_The task:_ The answer should be every line below, retyped exactly.

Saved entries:
/-! ### The leaves of a built tree -/

/-- The LEAF nodes TR_BUILD makes are exactly the given ones, at the same indices (R165). -/
theorem buildTree_leaf {ls : List Node} (hleaf : ∀ n ∈ ls, ∃ c f, n = .leaf c f) (hk : ls.length ≤ 256)
    (htot : (ls.map fun n => n.freq.toNat).sum < 2 ^ 40) (i : Nat) (c : Symbol) (f : BitVec 40) :
    (buildTree ls).1[i]? = some (.leaf c f) ↔ ls[i]? = some (.leaf c f) := by
  match ls, hleaf, hk, htot with
  | [], _, _, _ =>
    rcases i with _ | i <;> simp [buildTree, Node.emptyInner]
  | [l], hleaf, _, _ =>
    rcases i with _ | _ | i <;> simp [buildTree]
  | a :: b :: ls, hleaf, hk, htot =>
    obtain ⟨ns, hb, hf, ⟨rest, hpre⟩, hl, -⟩ := buildTree_many (by simp) hleaf hk htot
    rw [hb]
    simp only
    rcases Nat.lt_or_ge i (a :: b :: ls).length with h | h
    · rw [← hpre, List.getElem?_append_left h]
    · rw [List.getElem?_eq_none h]
      constructor
      · intro hi
        have hlt := (List.getElem?_eq_some_iff.1 hi).1
        obtain ⟨x, y, g, hn, -⟩ := hf.least i h hlt
        rw [hn] at hi
        cases hi
      · intro hi; cases hi

/-- The leaves of the tree TR_BUILD makes: one for every symbol with non-zero frequency, with that frequency, at one
path (R165, R166). -/
theorem treeBuild_leaves {s t : State} (ht : t.nodes = (buildTree (freqLeaves s)).1)
    (hr : t.root = idx (buildTree (freqLeaves s)).2) :
    (∀ p c f, HasLeaf t.nodes t.root p c f → s.getFreq c ≠ 0 ∧ f.toNat = (s.getFreq c).toNat) ∧
      (∀ c, s.getFreq c ≠ 0 → ∃ p f, HasLeaf t.nodes t.root p c f) ∧
      (∀ p p' c f f', HasLeaf t.nodes t.root p c f → HasLeaf t.nodes t.root p' c f' → p = p') := by
  have hshape := treeBuild_shape s
  rw [← ht, ← hr] at hshape
  have hleaf := fun i c f => buildTree_leaf (freqLeaves_leaf s) (freqLeaves_length s)
    (by rw [freqLeaves_sum]; exact totalFreq_lt s) i c f
  rw [← ht] at hleaf
  have hget : ∀ (i : Nat) (c : Symbol) (f : BitVec 40), (freqLeaves s)[i]? = some (Node.leaf c f) →
      (countedSymbols s)[i]? = some c ∧ f = (s.getFreq c).setWidth 40 := by
    intro i c f h
    rw [freqLeaves_eq, List.getElem?_map] at h
    cases hc : (countedSymbols s)[i]? with
    | none => rw [hc] at h; cases h
    | some d => rw [hc] at h; cases h; exact ⟨rfl, rfl⟩
  refine ⟨?_, ?_, ?_⟩
  · rintro p c f ⟨q, hq, hl⟩
    obtain ⟨h1, rfl⟩ := hget _ _ _ ((hleaf _ _ _).1 hl)
    have hm := List.mem_of_getElem? h1
    simp only [countedSymbols, List.mem_filter] at hm
    refine ⟨by simpa using hm.2, ?_⟩
    have := (s.getFreq c).isLt
    rw [BitVec.toNat_setWidth, Nat.mod_eq_of_lt (by omega)]
  · intro c hc
    have hm : c ∈ countedSymbols s := List.mem_filter.2 ⟨mem_symbols c, by simpa using hc⟩
    obtain ⟨i, hi, he⟩ := List.mem_iff_getElem.1 hm
    have hn : (freqLeaves s)[i]? = some (Node.leaf c ((s.getFreq c).setWidth 40)) := by
      rw [freqLeaves_eq, List.getElem?_map, List.getElem?_eq_getElem hi, he]
      rfl
    have hn' := (hleaf _ _ _).2 hn
    have hlt := (List.getElem?_eq_some_iff.1 hn').1
    have hsize := hshape.size
    have hidx : (idx i).toNat = i := toNat_idx (by simp only [Config.nodeCap] at hsize; omega)
    obtain ⟨p, hp⟩ := hshape.reach (idx i) (by omega)
    exact ⟨p, _, idx i, hp, by rw [hidx]; exact hn'⟩
  · rintro p p' c f f' ⟨q, hq, hl⟩ ⟨q', hq', hl'⟩
    obtain ⟨h1, -⟩ := hget _ _ _ ((hleaf _ _ _).1 hl)
    obtain ⟨h2, -⟩ := hget _ _ _ ((hleaf _ _ _).1 hl')
    have hnd : (countedSymbols s).Nodup := symbols_nodup.filter _
    have : q.toNat = q'.toNat := by
      have hlt := (List.getElem?_eq_some_iff.1 h1).1
      exact (List.getElem?_inj hlt hnd).1 (h1.trans h2.symm)
    have : q = q' := BitVec.eq_of_toNat_eq this
    subst this
    exact (hshape.but (x := fun _ => False)).path_unique hq hq'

_Reply to the task:_
/-! ### The leaves of a built tree -/

/-- The LEAF nodes TR_BUILD makes are exactly the given ones, at the same indices (R165). -/
theorem buildTree_leaf {ls : List Node} (hleaf : ∀ n ∈ ls, ∃ c f, n = .leaf c f) (hk : ls.length ≤ 256)
    (htot : (ls.map fun n => n.freq.toNat).sum < 2 ^ 40) (i : Nat) (c : Symbol) (f : BitVec 40) :
    (buildTree ls).1[i]? = some (.leaf c f) ↔ ls[i]? = some (.leaf c f) := by
  match ls, hleaf, hk, htot with
  | [], _, _, _ =>
    rcases i with _ | i <;> simp [buildTree, Node.emptyInner]
  | [l], hleaf, _, _ =>
    rcases i with _ | _ | i <;> simp [buildTree]
  | a :: b :: ls, hleaf, hk, htot =>
    obtain ⟨ns, hb, hf, ⟨rest, hpre⟩, hl, -⟩ := buildTree_many (by simp) hleaf hk htot
    rw [hb]
    simp only
    rcases Nat.lt_or_ge i (a :: b :: ls).length with h | h
    · rw [← hpre, List.getElem?_append_left h]
    · rw [List.getElem?_eq_none h]
      constructor
      · intro hi
        have hlt := (List.getElem?_eq_some_iff.1 hi).1
        obtain ⟨x, y, g, hn, -⟩ := hf.least i h hlt
        rw [hn] at hi
        cases hi
      · intro hi; cases hi

/-- The leaves of the tree TR_BUILD makes: one for every symbol with non-zero frequency, with that frequency, at one
path (R165, R166). -/
theorem treeBuild_leaves {s t : State} (ht : t.nodes = (buildTree (freqLeaves s)).1)
    (hr : t.root = idx (buildTree (freqLeaves s)).2) :
    (∀ p c f, HasLeaf t.nodes t.root p c f → s.getFreq c ≠ 0 ∧ f.toNat = (s.getFreq c).toNat) ∧
      (∀ c, s.getFreq c ≠ 0 → ∃ p f, HasLeaf t.nodes t.root p c f) ∧
      (∀ p p' c f f', HasLeaf t.nodes t.root p c f → HasLeaf t.nodes t.root p' c f' → p = p') := by
  have hshape := treeBuild_shape s
  rw [← ht, ← hr] at hshape
  have hleaf := fun i c f => buildTree_leaf (freqLeaves_leaf s) (freqLeaves_length s)
    (by rw [freqLeaves_sum]; exact totalFreq_lt s) i c f
  rw [← ht] at hleaf
  have hget : ∀ (i : Nat) (c : Symbol) (f : BitVec 40), (freqLeaves s)[i]? = some (Node.leaf c f) →
      (countedSymbols s)[i]? = some c ∧ f = (s.getFreq c).setWidth 40 := by
    intro i c f h
    rw [freqLeaves_eq, List.getElem?_map] at h
    cases hc : (countedSymbols s)[i]? with
    | none => rw [hc] at h; cases h
    | some d => rw [hc] at h; cases h; exact ⟨rfl, rfl⟩
  refine ⟨?_, ?_, ?_⟩
  · rintro p c f ⟨q, hq, hl⟩
    obtain ⟨h1, rfl⟩ := hget _ _ _ ((hleaf _ _ _).1 hl)
    have hm := List.mem_of_getElem? h1
    simp only [countedSymbols, List.mem_filter] at hm
    refine ⟨by simpa using hm.2, ?_⟩
    have := (s.getFreq c).isLt
    rw [BitVec.toNat_setWidth, Nat.mod_eq_of_lt (by omega)]
  · intro c hc
    have hm : c ∈ countedSymbols s := List.mem_filter.2 ⟨mem_symbols c, by simpa using hc⟩
    obtain ⟨i, hi, he⟩ := List.mem_iff_getElem.1 hm
    have hn : (freqLeaves s)[i]? = some (Node.leaf c ((s.getFreq c).setWidth 40)) := by
      rw [freqLeaves_eq, List.getElem?_map, List.getElem?_eq_getElem hi, he]
      rfl
    have hn' := (hleaf _ _ _).2 hn
    have hlt := (List.getElem?_eq_some_iff.1 hn').1
    have hsize := hshape.size
    have hidx : (idx i).toNat = i := toNat_idx (by simp only [Config.nodeCap] at hsize; omega)
    obtain ⟨p, hp⟩ := hshape.reach (idx i) (by omega)
    exact ⟨p, _, idx i, hp, by rw [hidx]; exact hn'⟩
  · rintro p p' c f f' ⟨q, hq, hl⟩ ⟨q', hq', hl'⟩
    obtain ⟨h1, -⟩ := hget _ _ _ ((hleaf _ _ _).1 hl)
    obtain ⟨h2, -⟩ := hget _ _ _ ((hleaf _ _ _).1 hl')
    have hnd : (countedSymbols s).Nodup := symbols_nodup.filter _
    have : q.toNat = q'.toNat := by
      have hlt := (List.getElem?_eq_some_iff.1 h1).1
      exact (List.getElem?_inj hlt hnd).1 (h1.trans h2.symm)
    have : q = q' := BitVec.eq_of_toNat_eq this
    subst this
    exact (hshape.but (x := fun _ => False)).path_unique hq hq'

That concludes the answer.